The Slab

Just a short while ago, I finished typing the post about my favorite childhood meal. And now here I am, writing about my childhood home. Guess I’ll be strolling down Memory Lane a while. To be fair, it’s also my current home, so it’ll be a short stroll.

At the age of 12, I was living in the same little apartment that my family had moved into four years before, when we first moved to Dubai. My family’s been living there for 23 years now.

The apartment’s part of a housing colony, comprising a cluster of identical rectangular slabs painted in a forgettable shade of white. Each building contains a row of four or five apartment blocks. Each apartment block has three floors. Each floor, four apartments. It’s a very dull-looking neighborhood.

Inside, it’s not much better. Bare off-white walls surround a tiled floor that can only be described as hideous. There’s a staircase with a steel railing, topped by a dark wooden handrail. It almost seems like a group of builders had a bunch of scrap left over from some other projects and decided to dump it all together, bestowing it the very generous title of ‘apartment’.

Climb up two flights of incongruous stairs and you’ll come to a landing. Each corner is marked by a door. At present, the landing is bare. When I was 12, a partition hid two of the doors from sight, one of them being ours. Our apartment actually belonged to our neighbor, who was renting the place out to us; he liked to keep his property gated off. So getting in and out of the apartment was a two-stage process. It was kind of like a secret bunker.

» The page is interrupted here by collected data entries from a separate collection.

/-- One record of the walk; any record but ENDLOOP may carry a guard (15 R355, R356). -/
def NyWalk.step (k : NyWalk) (r : NyRec) : NyWalk :=
  let p := k.nodes.length
  let err := fun (b : Bool) (c : Nat) => if b then [(c, p)] else []
  if r.op = nyLoop then
    { k with
      stack := p :: k.stack, head := true, nodes := ⟨r, k.tile, k.sec, k.stack⟩ :: k.nodes,
      bad := k.bad ++ err (decide (8 ≤ k.stack.length) || r.d2 != 0 || r.d3 != 0) 0x1C2 }
  else if r.op = nyCarry then
    { k with
      nodes := ⟨r, k.tile, k.sec, k.stack⟩ :: k.nodes,
      bad := k.bad ++ err (!k.head || r.d3 != 0) 0x1C2 }
  else if r.op = nyEnd then
    let side := match k.stack with
      | [] => false
      | l :: _ => (k.nodes.reverse[l]?).any (fun n => n.tile == k.tile && n.sec == k.sec || !k.tile && !n.tile)
    { k with
      stack := k.stack.tail, head := false, nodes := ⟨r, k.tile, k.sec, k.stack⟩ :: k.nodes,
      bad := k.bad ++ err (!side || r != nyFields (nyEnd * 2 ^ 51)) 0x1C2 }
  else
    let u := r.unit
    let hatch := u == 3 && r.opc == 0x038
    let out := u == 4 && r.opc == 0x025
    { k with
      tile := if hatch then true else if out then false else k.tile,
      sec := if hatch || out then k.sec + 1 else k.sec, head := false,
      nodes := ⟨r, k.tile, k.sec, k.stack⟩ :: k.nodes,
      bad := k.bad ++ err (decide (4 ≤ u) != k.tile) 0x1C1 }

/-- The nodes of a run of records, or the first defect: the lowest cause, and of it the first position. -/
def nyWalk (rs : List NyRec) : List NyNode × List (Nat × Nat) :=
  let k := rs.foldl NyWalk.step {}
  let own := (rs.zip (List.range rs.length)).filterMap (fun p => p.1.defect.map (fun c => (c, p.2)))
  (k.nodes.reverse, own ++ k.bad ++ k.stack.map (fun l => (0x1C2, l)) ++ (if k.tile then [(0x1C1, rs.length - 1)] else []))

/-- The first of a list of defects: the lowest cause, then the lowest position (log 25, DEDUCED). -/
def nyFirstBad (l : List (Nat × Nat)) : Option (Nat × Nat) :=
  (sortBy (fun (a b : Nat × Nat) => decide (a.1 < b.1) || (a.1 == b.1 && decide (a.2 < b.2))) l).head?

/-- A node by position. -/
def nyAt (ns : List NyNode) (p : Nat) : NyNode := (ns[p]?).getD ⟨nyFields 0, false, 0, []⟩

/-- The ENDLOOP of a LOOP. -/
def nyEndOf (ns : List NyNode) (l : Nat) : Nat :=
  match (List.range ns.length).find? (fun i => (nyAt ns i).r.op == nyEnd && (nyAt ns i).encl.head? == some l) with
  | some e => e
  | none => ns.length

/-! ### Values and operands (15 R355) -/

/-- Where a value is held: v, k, q, tile or gather latch. -/
inductive NyCls where
  | v | k | q | t | g
deriving DecidableEq, Repr

/-- What an operand names: the value of a position, or a register code. -/
inductive NyOpr where
  | val (p : Nat)
  | code (c : Nat)
deriving DecidableEq, Repr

In one corner of the landing, you’ll find a cream-colored door decorated with a few religious artifacts. That’s us, though the artifacts are gone now (new management, new rules). Our place was, and still is, pretty snug. Two bedrooms, two bathrooms (with one working shower between them), a kitchen and a living room, connected by a hallway.

The floor was once covered by a mud-brown shag carpet. How long we had it, I don’t remember. The cloudy white tiles we have now feel like they’ve been there since the beginning. The apartment was fully furnished when we got it, which was a blessing and a curse. We didn’t have to buy new furniture. But the furniture we had…sucked.

Our couch was an orange wooden frame covered in cushions the color of dirt. The end tables and coffee table were the pale orange , topped with clear glass. Our dining table was a sheet of glass with four metal legs. It was surrounded by six metal frames encasing chocolate-colored faux leather. Something a furniture showroom ate didn’t agree with it, and it vomited all over our house. Over the years, the furniture was replaced bit by bit, but the majority of it hung out there longer than it should have.

I could go into even more detail about the spidery cracks along the walls of each room, the windows covered with an almost opaque screen and practically screwed shut, or the kitschy knick knacks that adorned ever empty shelf courtesy of my mother, but I think I’ve made my point.

However, as much as I hated that house, it became a part of me. It was where I spent my childhood. The small, poorly lit kitchen was where my mom would make school lunches that I often forgot to eat while playing with friends. It was where a veritable feast was cooked up every night for dinner and where,in later years, my parents cooked as a team, sometimes getting me and my brother involved in the process.

The unremarkable bedroom that I shared with my brother (for a long time, due to lack of space) was my study hall and my playroom. It was my entertainment center and my library. It was where both my dreams and my nightmares came to life at night and disappeared like a puff of smoke at daybreak. It was where I woke up on my birthday and on Christmas morning, unable to contain my excitement over the presents that lay waiting for me.

The horribly mismatched living room was where my best friends and I watched movies and played video games. It hosted many a birthday and anniversary celebration. It was a classroom where my mother held tutoring and singing lessons. It was a playground where my brother and I wrestled, played catch and broke a whole bunch of fragile objects.

That house that I grew up in is not fancy. It’s not pretty. In fact, it’s downright hideous.

One day, in the uncertain future, I’ll be moving out of here. Part of me will be relieved to move into a house or apartment of my own, one that’s hopefully put together better. But I know that another part will feel nostalgic about that ugly white slab of an apartment building. It’s a place I call home, inhabited by countless memories that paint every room in shades of joy and sorrow.

Maybe it’s not so bad after all.

10 thoughts on “The Slab

  1. What a beautiful sentence to conclude a very well written post ‘It’s a place I call home, inhabited by countless memories that paint every room in shades of joy and sorrow.’ Love that! I also like that you wrote in the present tense ‘you will find a door’ – it made me feel as though I was walking through your apartment block. Very descriptive and great job on the varying sentence length!